[[ Records, beginning ]]

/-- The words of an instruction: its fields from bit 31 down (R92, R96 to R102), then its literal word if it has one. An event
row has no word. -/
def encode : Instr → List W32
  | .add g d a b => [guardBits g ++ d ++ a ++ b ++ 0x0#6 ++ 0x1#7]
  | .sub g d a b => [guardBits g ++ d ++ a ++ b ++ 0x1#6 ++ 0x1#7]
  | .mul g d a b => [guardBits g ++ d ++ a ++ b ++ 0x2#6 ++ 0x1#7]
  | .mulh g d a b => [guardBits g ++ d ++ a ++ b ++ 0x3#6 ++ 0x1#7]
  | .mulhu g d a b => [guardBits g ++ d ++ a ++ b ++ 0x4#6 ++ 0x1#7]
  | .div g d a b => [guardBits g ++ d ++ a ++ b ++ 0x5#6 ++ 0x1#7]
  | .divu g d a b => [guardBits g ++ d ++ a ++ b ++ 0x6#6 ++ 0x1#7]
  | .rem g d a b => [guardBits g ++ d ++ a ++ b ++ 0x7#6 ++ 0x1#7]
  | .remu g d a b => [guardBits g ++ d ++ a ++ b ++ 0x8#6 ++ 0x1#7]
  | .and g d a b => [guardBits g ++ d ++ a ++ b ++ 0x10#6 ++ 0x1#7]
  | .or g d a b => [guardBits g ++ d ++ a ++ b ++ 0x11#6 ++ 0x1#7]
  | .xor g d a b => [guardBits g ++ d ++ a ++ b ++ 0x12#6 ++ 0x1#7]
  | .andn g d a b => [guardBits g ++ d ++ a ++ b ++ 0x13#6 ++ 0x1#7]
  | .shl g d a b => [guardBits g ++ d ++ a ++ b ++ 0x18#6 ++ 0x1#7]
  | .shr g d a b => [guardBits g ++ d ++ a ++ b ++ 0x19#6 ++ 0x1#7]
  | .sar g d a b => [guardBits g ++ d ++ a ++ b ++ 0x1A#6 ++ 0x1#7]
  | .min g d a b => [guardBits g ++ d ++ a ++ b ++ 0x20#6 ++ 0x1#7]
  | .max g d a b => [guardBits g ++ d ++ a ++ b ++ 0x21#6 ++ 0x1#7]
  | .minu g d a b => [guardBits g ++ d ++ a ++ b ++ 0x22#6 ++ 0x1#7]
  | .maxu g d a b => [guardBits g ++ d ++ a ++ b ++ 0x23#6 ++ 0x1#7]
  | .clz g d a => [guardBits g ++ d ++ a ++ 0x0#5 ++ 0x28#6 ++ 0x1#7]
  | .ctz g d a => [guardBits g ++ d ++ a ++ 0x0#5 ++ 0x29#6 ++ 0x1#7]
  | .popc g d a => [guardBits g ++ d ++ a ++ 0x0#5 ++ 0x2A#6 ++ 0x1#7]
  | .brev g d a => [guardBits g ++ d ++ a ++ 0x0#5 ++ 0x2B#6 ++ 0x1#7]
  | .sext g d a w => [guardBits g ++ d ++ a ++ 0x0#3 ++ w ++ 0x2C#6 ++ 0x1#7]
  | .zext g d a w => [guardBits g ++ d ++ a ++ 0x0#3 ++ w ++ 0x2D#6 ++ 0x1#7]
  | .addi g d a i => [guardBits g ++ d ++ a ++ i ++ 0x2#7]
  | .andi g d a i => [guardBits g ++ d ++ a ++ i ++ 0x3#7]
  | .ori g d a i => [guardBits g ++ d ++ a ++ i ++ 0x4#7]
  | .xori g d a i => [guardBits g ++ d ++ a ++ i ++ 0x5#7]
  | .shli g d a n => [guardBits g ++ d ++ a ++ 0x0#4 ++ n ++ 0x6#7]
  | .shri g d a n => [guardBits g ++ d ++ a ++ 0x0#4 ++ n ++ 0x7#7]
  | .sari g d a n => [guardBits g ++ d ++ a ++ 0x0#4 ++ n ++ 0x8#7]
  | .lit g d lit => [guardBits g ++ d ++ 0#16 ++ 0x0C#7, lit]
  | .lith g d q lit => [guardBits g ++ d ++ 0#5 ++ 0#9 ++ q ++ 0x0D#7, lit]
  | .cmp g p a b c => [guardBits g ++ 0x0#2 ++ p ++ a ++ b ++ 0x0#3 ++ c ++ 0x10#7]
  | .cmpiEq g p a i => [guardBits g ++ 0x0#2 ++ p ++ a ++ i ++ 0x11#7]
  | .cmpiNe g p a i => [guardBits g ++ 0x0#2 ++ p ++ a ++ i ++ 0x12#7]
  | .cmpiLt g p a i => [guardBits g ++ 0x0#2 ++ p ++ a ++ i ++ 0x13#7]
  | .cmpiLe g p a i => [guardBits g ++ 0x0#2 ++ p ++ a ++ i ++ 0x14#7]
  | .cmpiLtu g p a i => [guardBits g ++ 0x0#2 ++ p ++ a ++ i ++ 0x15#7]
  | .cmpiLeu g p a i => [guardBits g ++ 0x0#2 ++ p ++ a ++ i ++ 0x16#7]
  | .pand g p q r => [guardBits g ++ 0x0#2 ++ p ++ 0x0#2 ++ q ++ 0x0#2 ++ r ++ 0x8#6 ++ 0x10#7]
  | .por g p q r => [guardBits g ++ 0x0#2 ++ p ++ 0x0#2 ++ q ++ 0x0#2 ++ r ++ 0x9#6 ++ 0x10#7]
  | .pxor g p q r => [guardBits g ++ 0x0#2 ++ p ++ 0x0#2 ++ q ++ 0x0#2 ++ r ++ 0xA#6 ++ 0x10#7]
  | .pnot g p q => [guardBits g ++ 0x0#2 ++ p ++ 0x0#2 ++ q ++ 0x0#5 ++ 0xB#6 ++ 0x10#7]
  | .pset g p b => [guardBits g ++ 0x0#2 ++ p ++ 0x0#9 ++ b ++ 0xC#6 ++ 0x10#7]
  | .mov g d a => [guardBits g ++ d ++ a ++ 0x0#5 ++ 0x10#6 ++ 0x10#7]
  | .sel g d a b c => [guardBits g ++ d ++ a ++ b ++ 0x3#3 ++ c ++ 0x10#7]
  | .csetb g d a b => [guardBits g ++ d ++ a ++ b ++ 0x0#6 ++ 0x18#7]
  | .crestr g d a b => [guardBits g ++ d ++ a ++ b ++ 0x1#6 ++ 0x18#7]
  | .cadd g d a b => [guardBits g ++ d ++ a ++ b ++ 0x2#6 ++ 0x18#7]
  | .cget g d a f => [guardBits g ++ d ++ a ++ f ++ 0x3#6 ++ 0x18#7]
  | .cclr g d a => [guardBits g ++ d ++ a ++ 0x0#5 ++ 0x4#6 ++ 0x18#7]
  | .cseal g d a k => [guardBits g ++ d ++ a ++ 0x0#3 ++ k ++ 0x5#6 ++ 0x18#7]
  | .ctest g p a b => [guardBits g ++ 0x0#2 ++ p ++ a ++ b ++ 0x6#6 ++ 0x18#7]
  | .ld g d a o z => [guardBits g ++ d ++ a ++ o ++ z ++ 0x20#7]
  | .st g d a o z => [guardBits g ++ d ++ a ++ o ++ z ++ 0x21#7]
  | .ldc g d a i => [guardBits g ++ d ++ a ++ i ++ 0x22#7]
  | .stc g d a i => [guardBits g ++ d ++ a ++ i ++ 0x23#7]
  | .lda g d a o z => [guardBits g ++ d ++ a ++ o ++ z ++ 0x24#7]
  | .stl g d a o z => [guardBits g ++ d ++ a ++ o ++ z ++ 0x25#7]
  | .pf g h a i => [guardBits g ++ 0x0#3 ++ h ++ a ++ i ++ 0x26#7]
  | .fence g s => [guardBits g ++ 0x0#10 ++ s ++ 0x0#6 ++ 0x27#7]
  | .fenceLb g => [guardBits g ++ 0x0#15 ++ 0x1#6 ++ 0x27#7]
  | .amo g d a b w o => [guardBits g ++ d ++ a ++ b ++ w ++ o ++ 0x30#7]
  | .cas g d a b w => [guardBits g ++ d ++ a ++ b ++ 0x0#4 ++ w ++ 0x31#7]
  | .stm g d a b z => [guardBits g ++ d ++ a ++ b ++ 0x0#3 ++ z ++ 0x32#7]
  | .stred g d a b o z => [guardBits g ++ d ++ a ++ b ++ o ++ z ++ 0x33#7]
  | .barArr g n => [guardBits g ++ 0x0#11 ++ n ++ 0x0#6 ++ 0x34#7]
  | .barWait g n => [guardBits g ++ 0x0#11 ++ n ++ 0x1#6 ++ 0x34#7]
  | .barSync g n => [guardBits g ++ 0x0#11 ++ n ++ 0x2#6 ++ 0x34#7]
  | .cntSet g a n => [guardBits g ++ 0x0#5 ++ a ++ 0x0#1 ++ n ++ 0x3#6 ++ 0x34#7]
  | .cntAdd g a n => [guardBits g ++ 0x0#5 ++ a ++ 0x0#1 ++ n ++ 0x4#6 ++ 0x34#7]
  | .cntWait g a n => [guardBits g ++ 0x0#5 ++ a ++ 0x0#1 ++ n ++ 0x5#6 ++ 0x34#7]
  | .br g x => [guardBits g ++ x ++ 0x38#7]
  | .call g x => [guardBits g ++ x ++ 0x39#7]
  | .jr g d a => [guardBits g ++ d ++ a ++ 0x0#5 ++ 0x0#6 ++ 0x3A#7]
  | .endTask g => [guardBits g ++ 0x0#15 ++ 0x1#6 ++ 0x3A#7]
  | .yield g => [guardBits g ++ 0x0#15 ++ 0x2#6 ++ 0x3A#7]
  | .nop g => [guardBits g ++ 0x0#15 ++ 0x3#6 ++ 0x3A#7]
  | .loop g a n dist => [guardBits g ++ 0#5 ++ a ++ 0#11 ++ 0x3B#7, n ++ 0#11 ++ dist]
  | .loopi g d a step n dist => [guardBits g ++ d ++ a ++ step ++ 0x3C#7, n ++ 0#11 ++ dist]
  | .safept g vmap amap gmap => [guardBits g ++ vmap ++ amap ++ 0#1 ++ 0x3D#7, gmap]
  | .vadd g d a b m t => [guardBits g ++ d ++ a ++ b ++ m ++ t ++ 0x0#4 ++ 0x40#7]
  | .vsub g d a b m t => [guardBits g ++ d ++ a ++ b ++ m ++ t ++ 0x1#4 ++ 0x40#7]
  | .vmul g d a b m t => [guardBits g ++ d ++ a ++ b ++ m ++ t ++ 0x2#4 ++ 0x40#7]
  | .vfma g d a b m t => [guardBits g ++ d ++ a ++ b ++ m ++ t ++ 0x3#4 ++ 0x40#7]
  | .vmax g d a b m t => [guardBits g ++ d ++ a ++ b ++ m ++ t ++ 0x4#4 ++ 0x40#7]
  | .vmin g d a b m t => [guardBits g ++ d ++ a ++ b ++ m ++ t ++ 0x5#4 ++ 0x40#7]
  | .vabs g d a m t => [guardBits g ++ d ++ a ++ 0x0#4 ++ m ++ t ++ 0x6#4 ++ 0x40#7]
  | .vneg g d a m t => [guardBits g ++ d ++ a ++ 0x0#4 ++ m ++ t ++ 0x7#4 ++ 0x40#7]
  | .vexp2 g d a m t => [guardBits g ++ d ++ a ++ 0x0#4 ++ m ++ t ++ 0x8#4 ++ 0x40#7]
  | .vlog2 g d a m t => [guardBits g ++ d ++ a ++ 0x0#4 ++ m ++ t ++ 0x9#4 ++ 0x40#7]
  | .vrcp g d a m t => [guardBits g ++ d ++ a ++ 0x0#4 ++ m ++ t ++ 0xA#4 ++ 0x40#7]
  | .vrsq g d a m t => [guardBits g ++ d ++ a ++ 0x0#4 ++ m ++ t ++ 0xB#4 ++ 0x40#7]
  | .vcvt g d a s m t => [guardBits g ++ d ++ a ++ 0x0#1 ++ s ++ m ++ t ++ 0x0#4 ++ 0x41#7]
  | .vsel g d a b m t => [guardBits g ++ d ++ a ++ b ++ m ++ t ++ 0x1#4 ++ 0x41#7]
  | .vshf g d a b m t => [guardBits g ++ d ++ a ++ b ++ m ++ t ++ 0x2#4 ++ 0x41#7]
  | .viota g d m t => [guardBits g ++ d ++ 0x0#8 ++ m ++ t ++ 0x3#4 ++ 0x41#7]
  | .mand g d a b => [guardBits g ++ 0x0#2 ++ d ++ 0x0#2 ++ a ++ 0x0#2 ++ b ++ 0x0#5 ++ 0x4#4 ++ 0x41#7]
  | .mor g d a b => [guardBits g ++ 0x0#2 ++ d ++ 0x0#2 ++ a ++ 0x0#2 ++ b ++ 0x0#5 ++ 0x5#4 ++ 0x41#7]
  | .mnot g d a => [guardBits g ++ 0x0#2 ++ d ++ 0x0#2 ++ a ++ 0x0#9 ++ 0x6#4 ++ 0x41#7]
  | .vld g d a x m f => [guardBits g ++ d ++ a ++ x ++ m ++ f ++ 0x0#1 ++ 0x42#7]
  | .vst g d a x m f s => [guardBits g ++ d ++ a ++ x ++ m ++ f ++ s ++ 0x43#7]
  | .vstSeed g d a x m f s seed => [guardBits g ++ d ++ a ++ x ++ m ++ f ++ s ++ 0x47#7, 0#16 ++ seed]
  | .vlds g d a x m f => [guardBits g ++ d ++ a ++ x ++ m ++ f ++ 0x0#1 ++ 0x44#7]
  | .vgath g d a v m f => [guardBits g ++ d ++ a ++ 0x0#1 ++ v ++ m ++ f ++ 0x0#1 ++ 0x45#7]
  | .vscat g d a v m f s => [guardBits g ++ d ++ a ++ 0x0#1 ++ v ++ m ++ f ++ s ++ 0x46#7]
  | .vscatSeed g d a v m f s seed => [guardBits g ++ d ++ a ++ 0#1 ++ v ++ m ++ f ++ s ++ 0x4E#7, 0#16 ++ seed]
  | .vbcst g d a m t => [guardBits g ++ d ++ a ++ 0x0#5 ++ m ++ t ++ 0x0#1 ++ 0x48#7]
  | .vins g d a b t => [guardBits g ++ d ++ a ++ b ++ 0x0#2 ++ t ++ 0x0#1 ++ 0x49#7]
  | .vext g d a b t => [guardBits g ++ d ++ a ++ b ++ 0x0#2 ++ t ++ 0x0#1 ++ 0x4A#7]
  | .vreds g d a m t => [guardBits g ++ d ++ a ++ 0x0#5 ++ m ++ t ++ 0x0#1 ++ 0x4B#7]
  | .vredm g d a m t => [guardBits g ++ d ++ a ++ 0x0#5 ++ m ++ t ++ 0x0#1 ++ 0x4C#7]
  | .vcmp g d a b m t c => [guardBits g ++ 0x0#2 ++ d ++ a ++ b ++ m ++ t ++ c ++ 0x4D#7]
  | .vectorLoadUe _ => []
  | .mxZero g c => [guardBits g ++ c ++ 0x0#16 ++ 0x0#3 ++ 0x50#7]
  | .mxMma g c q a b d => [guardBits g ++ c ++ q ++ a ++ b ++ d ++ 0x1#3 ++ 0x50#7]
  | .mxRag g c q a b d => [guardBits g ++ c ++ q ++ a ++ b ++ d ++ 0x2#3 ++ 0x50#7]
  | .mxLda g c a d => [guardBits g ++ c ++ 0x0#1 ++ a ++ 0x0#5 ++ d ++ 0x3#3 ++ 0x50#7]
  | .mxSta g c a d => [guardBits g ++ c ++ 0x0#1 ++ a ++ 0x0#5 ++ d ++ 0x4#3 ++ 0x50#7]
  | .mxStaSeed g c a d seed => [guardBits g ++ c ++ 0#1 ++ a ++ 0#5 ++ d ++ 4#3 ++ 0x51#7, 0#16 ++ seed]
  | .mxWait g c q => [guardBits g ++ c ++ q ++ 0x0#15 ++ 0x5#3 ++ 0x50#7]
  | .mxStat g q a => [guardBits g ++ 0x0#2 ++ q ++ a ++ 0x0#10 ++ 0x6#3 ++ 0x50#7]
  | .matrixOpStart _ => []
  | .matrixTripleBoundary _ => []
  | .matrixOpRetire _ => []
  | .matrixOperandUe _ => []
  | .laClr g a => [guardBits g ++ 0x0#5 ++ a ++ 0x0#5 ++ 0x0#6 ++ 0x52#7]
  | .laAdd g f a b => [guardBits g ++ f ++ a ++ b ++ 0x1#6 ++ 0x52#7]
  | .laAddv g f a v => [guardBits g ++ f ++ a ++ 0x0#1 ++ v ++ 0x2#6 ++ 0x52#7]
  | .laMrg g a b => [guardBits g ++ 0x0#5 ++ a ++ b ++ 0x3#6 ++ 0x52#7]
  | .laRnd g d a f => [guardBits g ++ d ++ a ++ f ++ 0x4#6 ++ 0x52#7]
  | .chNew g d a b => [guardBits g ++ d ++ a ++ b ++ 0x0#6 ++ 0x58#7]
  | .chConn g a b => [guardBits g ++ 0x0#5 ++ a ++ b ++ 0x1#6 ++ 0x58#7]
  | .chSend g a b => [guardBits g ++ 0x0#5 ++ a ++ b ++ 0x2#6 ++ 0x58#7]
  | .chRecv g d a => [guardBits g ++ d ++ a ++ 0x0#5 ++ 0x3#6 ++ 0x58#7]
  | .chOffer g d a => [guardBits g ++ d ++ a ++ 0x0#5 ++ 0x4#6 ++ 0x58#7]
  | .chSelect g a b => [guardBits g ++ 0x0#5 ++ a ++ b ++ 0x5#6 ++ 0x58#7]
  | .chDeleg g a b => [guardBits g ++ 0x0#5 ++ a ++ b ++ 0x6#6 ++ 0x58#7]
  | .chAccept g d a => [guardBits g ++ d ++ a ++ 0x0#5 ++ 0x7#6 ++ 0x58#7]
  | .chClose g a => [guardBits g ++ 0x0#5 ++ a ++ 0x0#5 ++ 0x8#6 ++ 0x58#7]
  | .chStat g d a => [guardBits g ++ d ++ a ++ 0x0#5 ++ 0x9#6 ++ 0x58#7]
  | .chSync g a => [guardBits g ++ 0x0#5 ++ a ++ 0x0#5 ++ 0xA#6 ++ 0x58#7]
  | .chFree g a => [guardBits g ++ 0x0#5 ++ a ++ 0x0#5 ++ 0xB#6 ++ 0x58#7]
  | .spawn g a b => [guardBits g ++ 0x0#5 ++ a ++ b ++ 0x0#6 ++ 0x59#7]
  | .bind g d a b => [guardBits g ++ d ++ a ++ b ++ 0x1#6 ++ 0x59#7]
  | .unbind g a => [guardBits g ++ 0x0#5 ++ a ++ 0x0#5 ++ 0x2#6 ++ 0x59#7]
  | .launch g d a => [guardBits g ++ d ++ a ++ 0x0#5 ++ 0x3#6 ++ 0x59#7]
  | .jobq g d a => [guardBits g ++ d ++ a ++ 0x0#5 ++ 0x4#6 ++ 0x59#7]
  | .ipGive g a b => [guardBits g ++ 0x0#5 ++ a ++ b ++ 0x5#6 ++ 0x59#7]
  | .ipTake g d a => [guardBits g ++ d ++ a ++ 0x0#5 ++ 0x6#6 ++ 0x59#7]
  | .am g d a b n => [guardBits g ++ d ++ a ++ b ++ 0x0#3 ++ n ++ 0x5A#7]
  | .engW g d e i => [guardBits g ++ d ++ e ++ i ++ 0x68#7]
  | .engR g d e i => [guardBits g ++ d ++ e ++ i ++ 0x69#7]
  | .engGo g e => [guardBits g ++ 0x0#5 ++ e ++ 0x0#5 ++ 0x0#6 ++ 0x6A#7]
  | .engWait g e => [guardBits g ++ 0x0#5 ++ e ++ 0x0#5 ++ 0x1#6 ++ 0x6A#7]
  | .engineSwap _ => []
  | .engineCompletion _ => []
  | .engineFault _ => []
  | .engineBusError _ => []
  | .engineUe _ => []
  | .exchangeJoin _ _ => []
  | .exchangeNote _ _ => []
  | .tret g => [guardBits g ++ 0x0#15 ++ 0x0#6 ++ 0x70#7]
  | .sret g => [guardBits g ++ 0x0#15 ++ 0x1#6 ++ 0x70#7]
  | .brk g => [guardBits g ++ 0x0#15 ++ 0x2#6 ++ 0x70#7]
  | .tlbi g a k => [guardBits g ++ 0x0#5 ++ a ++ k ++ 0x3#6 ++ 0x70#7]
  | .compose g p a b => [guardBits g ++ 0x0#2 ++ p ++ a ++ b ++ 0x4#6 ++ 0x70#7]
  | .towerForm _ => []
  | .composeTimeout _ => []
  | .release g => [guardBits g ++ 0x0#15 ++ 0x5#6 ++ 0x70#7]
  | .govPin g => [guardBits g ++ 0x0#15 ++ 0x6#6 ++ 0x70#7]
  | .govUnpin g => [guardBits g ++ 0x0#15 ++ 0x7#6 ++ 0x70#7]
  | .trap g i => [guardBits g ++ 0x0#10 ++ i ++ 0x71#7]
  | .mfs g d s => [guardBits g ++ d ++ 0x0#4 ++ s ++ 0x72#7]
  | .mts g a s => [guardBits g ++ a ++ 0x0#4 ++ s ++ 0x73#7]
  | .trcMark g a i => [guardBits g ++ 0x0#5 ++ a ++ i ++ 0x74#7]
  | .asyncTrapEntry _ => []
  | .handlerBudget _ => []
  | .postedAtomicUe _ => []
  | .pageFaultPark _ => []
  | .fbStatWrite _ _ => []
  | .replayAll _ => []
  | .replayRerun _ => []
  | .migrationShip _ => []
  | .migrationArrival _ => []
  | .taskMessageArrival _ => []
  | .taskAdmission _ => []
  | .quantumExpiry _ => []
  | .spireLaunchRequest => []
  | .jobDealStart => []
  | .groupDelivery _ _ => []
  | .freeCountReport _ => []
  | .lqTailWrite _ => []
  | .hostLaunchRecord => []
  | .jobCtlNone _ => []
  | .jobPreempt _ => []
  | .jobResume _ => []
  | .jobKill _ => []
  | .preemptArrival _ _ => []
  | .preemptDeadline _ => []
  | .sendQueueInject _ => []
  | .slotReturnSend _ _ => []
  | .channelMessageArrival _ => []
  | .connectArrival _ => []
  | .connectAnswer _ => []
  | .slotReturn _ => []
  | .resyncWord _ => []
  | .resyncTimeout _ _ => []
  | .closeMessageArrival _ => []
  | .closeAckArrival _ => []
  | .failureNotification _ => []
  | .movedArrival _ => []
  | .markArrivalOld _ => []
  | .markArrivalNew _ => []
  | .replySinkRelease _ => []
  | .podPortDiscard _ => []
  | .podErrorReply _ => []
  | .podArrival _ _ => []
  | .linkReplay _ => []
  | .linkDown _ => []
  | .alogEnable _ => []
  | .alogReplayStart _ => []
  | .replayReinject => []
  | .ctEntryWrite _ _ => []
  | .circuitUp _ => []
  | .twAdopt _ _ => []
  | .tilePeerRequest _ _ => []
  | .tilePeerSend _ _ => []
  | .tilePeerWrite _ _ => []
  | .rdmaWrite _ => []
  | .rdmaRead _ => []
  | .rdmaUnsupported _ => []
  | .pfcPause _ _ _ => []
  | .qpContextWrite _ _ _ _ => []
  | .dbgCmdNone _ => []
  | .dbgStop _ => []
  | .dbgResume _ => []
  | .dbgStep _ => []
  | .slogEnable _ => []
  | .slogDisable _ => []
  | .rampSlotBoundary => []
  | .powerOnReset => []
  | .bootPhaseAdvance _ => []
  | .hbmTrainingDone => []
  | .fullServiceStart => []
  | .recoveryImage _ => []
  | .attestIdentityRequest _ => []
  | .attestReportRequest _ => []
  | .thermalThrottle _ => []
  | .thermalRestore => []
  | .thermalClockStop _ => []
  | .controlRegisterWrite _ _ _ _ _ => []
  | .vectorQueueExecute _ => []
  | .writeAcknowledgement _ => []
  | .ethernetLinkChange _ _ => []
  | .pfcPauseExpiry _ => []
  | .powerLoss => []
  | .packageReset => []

[[ Records, end ]]

### Work order
Only lines of the material that contain the word "seed" belong in the answer; copy each one.

### Reply to the task
  | .vstSeed g d a x m f s seed => [guardBits g ++ d ++ a ++ x ++ m ++ f ++ s ++ 0x47#7, 0#16 ++ seed]
  | .vscatSeed g d a v m f s seed => [guardBits g ++ d ++ a ++ 0#1 ++ v ++ m ++ f ++ s ++ 0x4E#7, 0#16 ++ seed]
  | .mxStaSeed g c a d seed => [guardBits g ++ c ++ 0#1 ++ a ++ 0#5 ++ d ++ 4#3 ++ 0x51#7, 0#16 ++ seed]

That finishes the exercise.